Subjects in the NHANES over a range of 14 years were chosen to form a random subgroup for the detection of blood lead and CVRF. There were two primary exclusion criteria of subjects, including an age greater than 20 years and a lack of lead measurement. Pregnant women were excluded from the study since they are considered to have an abnormal physiological status that prevents the accuracy of the CVRF.

The final investigation sample consisted of 11,662 adolescents (6–19 years of age, 6,031 boys and 5,631 girls) from this subgroup.

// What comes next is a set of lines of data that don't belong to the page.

/-! ### What moves by itself (R71, R228, R248 to R252) -/

/-- A neighbour entry joins its queue in order; an atomic's reply writes its registers, of a retired warp too, and a later block's value in
one of them is overwritten (log 88), and R176's and R239's tests follow (when: DEDUCED, log 47); an L1 eviction leaves the dirty bytes
marked in the die's L2; an L2 eviction of a line held nowhere else leaves the marked bytes, and all bytes of an owner, at the home;
Meridian's eviction recalls the line from every die, and a mark with no owner known is a loss of the partitions that hold the line (R363,
log 81); a push merges a die's marked bytes. An L1 gives up a line that `.strm` brought first, one of `.keep` after the others (R116), and
one of an urgent warp only where its set holds no other (R345). -/
def Obligations.ArrivalsComplete : Prop :=
  ∀ (s : State),
    (∀ (f : Flight) (t : Team), (s.flights.find? fun g => g.id == f.id) = some f →
      (s.flights.find? fun g => g.dest == f.dest && g.prev == f.prev) = some f → s.team? f.dest = some t →
      exec (.neighbourEntryArrive f.id) s = .next (({ s with flights := s.flights.filter fun g => g.id != f.id } : State).setCore t.core
        fun c => c.setQueue f.prev fun q => q ++ [f.entry])) ∧
    (∀ (p : Reply), (s.replies.find? fun q => q.id == p.id) = some p →
      let u := ({ s with replies := s.replies.filter fun q => q.id != p.id, lags := s.lags.filter fun g => g.reply != p.id } : State).setWarp
        p.warp fun y => { y with fstat := p.flags.into y.fstat }
      let v := p.regs.foldl (fun s r => if r.1 then s else s.writeV p.warp r.2 p.mask fun l => (p.vals.getD l 0).setWidth 32) u
      exec (.atomicReply p.id) s = .next ((v.heldReads p.warp p.regs).tested p.warp)) ∧
    (∀ c line x, s.l1? c line = some x →
      (s.mayChoose c line = true ↔ ∀ y ∈ s.l1, y.core = c → y.line % 128 = line % 128 → s.spareRank x ≤ s.spareRank y) ∧
      s.spareRank x = if s.urgentLine x then 3 else if x.hint = 1 then 0 else if x.hint = 3 then 2 else 1) ∧
    (∀ c die line, c < 256 → s.mayChoose c line = false → exec (.lineEviction die (some c) line) s = .next s) ∧
    (∀ c die line, c < 256 → s.mayChoose c line = true → ∃ t, exec (.lineEviction die (some c) line) s = .next t ∧
      t.l1? c line = none ∧ t.mem = s.mem ∧
      ∀ x, s.l1? c line = some x → x.dirty ≠ 0 → ∃ y, t.l2? (dieOf c) line = some y ∧
        ∀ j, j < 128 → x.dirty.getLsbD j = true → y.data.byte j = x.data.byte j ∧ y.marked.getLsbD j = true) ∧
    (∀ die line x, die < 4 → s.l2? die line = some x → (∀ y ∈ s.l2, y.line = line → y.die = die) →
      (∀ y ∈ s.l1, y.line = line → dieOf y.core ≠ die) → Mem.wf s.mem = true →
      (∃ t, exec (.lineEviction die none line) s = .next t ∧ t.l2? die line = none ∧
        (∀ j, j < 128 → (x.st = .m ∨ x.st = .o ∨ x.marked.getLsbD j = true) → cget t.mem (128 * line + j) = x.data.byte j) ∧
        ∀ a, a / 128 ≠ line → cget t.mem a = cget s.mem a) ∧
      ∃ t y, exec (.pushApply die line) s = .next t ∧ t.l2? die line = some y ∧ y.marked = 0 ∧ y.data = x.data ∧
        ∀ j, j < 128 → x.st ≠ .m → x.st ≠ .o → x.marked.getLsbD j = true → cget t.mem (128 * line + j) = x.data.byte j) ∧
    (∀ line, ∃ t, exec (.lineEviction 4 none line) s = .next t ∧ t.inMer line = false ∧ t.mem = (s.recallAll line).mem ∧
      ∀ e k, s.owner? line = none → ((s.recallAll line).mer.find? fun e => e.line == line) = some e →
        ((s.recallAll line).marksAt .mer (128 * line) 128).head? = some k →
        t.lost = s.lost ++ (s.partsWith line).map fun p => (p, 16 * k.gran, k.code)) ∧
    ∀ die line, exec (.pushApply die line) s = .next (s.push die line)
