@[simp] theorem State.setPart_agenda (p : Nat) (f : Part → Part) : (s.setPart p f).agenda = s.agenda := rfl
@[simp] theorem State.setPart_issue (p : Nat) (f : Part → Part) : (s.setPart p f).issue = s.issue := rfl
@[simp] theorem State.setPart_cur (p : Nat) (f : Part → Part) : (s.setPart p f).cur = s.cur := rfl
@[simp] theorem State.setPart_tick (p : Nat) (f : Part → Part) : (s.setPart p f).tick = s.tick := rfl
@[simp] theorem State.setPart_fresh (p : Nat) (f : Part → Part) : (s.setPart p f).fresh = s.fresh := rfl
@[simp] theorem State.setPart_cores (p : Nat) (f : Part → Part) : (s.setPart p f).cores = s.cores := rfl
@[simp] theorem State.setPart_l1 (p : Nat) (f : Part → Part) : (s.setPart p f).l1 = s.l1 := rfl
@[simp] theorem State.setPart_l2 (p : Nat) (f : Part → Part) : (s.setPart p f).l2 = s.l2 := rfl
@[simp] theorem State.setPart_mer (p : Nat) (f : Part → Part) : (s.setPart p f).mer = s.mer := rfl
@[simp] theorem State.setPart_mem (p : Nat) (f : Part → Part) : (s.setPart p f).mem = s.mem := rfl
@[simp] theorem State.setPart_tlb2 (p : Nat) (f : Part → Part) : (s.setPart p f).tlb2 = s.tlb2 := rfl
@[simp] theorem State.setPart_past (p : Nat) (f : Part → Part) : (s.setPart p f).past = s.past := rfl
@[simp] theorem State.setPart_errs (p : Nat) (f : Part → Part) : (s.setPart p f).errs = s.errs := rfl
@[simp] theorem State.setPart_reloads (p : Nat) (f : Part → Part) : (s.setPart p f).reloads = s.reloads := rfl
@[simp] theorem State.setPart_poison (p : Nat) (f : Part → Part) : (s.setPart p f).poison = s.poison := rfl
@[simp] theorem State.setPart_lost (p : Nat) (f : Part → Part) : (s.setPart p f).lost = s.lost := rfl
@[simp] theorem State.setPart_lags (p : Nat) (f : Part → Part) : (s.setPart p f).lags = s.lags := rfl
@[simp] theorem State.setPart_seen (p : Nat) (f : Part → Part) : (s.setPart p f).seen = s.seen := rfl
@[simp] theorem State.setPart_teams (p : Nat) (f : Part → Part) : (s.setPart p f).teams = s.teams := rfl
@[simp] theorem State.setPart_warps (p : Nat) (f : Part → Part) : (s.setPart p f).warps = s.warps := rfl
@[simp] theorem State.setPart_refs (p : Nat) (f : Part → Part) : (s.setPart p f).refs = s.refs := rfl
@[simp] theorem State.setPart_copies (p : Nat) (f : Part → Part) : (s.setPart p f).copies = s.copies := rfl
@[simp] theorem State.setPart_mmas (p : Nat) (f : Part → Part) : (s.setPart p f).mmas = s.mmas := rfl
@[simp] theorem State.setPart_takes (p : Nat) (f : Part → Part) : (s.setPart p f).takes = s.takes := rfl
@[simp] theorem State.setPart_recalls (p : Nat) (f : Part → Part) : (s.setPart p f).recalls = s.recalls := rfl
@[simp] theorem State.setPart_flights (p : Nat) (f : Part → Part) : (s.setPart p f).flights = s.flights := rfl
@[simp] theorem State.setPart_replies (p : Nat) (f : Part → Part) : (s.setPart p f).replies = s.replies := rfl
@[simp] theorem State.setPart_faultQ (p : Nat) (f : Part → Part) : (s.setPart p f).faultQ = s.faultQ := rfl
@[simp] theorem State.setPart_msgs (p : Nat) (f : Part → Part) : (s.setPart p f).msgs = s.msgs := rfl
@[simp] theorem State.setPart_toks (p : Nat) (f : Part → Part) : (s.setPart p f).toks = s.toks := rfl
@[simp] theorem State.setPart_colls (p : Nat) (f : Part → Part) : (s.setPart p f).colls = s.colls := rfl
@[simp] theorem State.setPart_ctxs (p : Nat) (f : Part → Part) : (s.setPart p f).ctxs = s.ctxs := rfl
@[simp] theorem State.setPart_launches (p : Nat) (f : Part → Part) : (s.setPart p f).launches = s.launches := rfl
@[simp] theorem State.setPart_raised (p : Nat) (f : Part → Part) : (s.setPart p f).raised = s.raised := rfl
@[simp] theorem State.setPart_frozen (p : Nat) (f : Part → Part) : (s.setPart p f).frozen = s.frozen := rfl
@[simp] theorem State.setPart_fw (p : Nat) (f : Part → Part) : (s.setPart p f).fw = s.fw := rfl
@[simp] theorem State.setPart_host (p : Nat) (f : Part → Part) : (s.setPart p f).host = s.host := rfl
@[simp] theorem State.setPart_regs (p : Nat) (f : Part → Part) : (s.setPart p f).regs = s.regs := rfl
@[simp] theorem State.setPart_nextId (p : Nat) (f : Part → Part) : (s.setPart p f).nextId = s.nextId := rfl
@[simp] theorem State.setPart_order (p : Nat) (f : Part → Part) : (s.setPart p f).order = s.order := rfl
@[simp] theorem State.setPart_now (p : Nat) (f : Part → Part) : (s.setPart p f).now = s.now := rfl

Blood lead and cardiovascular risk factors detection

The measurements of lead concentrations were described in detail elsewhere24. Cardiovascular risk factors were determined from serum and physical examination. Total cholesterol, triglycerides, HDL-C and LDL-C25, glucose26, HbA1c27, and insulin28 were detected in serum. All BP determinations (systolic and diastolic) were averaged in further statistical analysis.

Covariates

We controlled for the following a priori confounders of the relation between blood lead levels and CVRF: age, gender, ethnicity, serum cotinine, the poverty income ratio (PIR), body mass index (BMI), waist circumference, and physical activity. Serum cotinine, a marker of exposure to environmental tobacco smoke, was categorized as less than the limit of detection (0.011 ng/mL), low exposure (0.011–10 ng/mL), and high exposure (≥10 ng/mL)29. The PIR was calculated by dividing household income by the poverty guidelines specific to the survey year, as also used in a previous study30. We also evaluated the PIR as a potential confounder in binary categories: low (<1), and high (≥1). BMI and waist circumference were evaluated in tertiles. Because physical activity is associated with CVRF, it was assessed by the amount of television, video game and computer usage daily and was added as a covariant in binary categories: high (≤2), and low (>2).

Statistical methods

We regarded continuous variables as the mean ± standard deviation in the present study. The blood lead and CVRF variables underwent natural logarithmic transformation due to its skewed nature, and blood lead was included in the analyses as quartiles based on their distributions in the present population. To investigate the association between blood lead exposure and CVRF, we generated age-adjusted, gender-adjusted, and fully adjusted multiple variable linear regression models and present the associations with regression coefficients (Beta) and 95% confidence intervals (CIs). Multivariable linear models were used to assess the associations between interquartile ratio increases (IQ Ratio = 75th/25th percentiles of lead levels) in blood lead and LDL-C. Statistical tests for linear trends were conducted by modelling quartiles as an ordinal variable using integer values. We present the magnitudes of these associations as the average percent difference in CVRF within each IQ ratio group, as defined by the participants’ lead variables. These magnitudes were calculated as [(IQ Ratio^Beta) − 1] * 100. Alcohol consumption, waist circumference and diabetes were not included in the full adjusted models, as adjusting for these three variables separately or collectively did not change the results substantially (<5% of change in effect estimates). The Statistical Analysis Systems software package version 9.2 (SAS Institute, Inc.) was used for the analyses performed in this study. All P values are two-sided, and values less than 0.05 were considered to be statistically significant.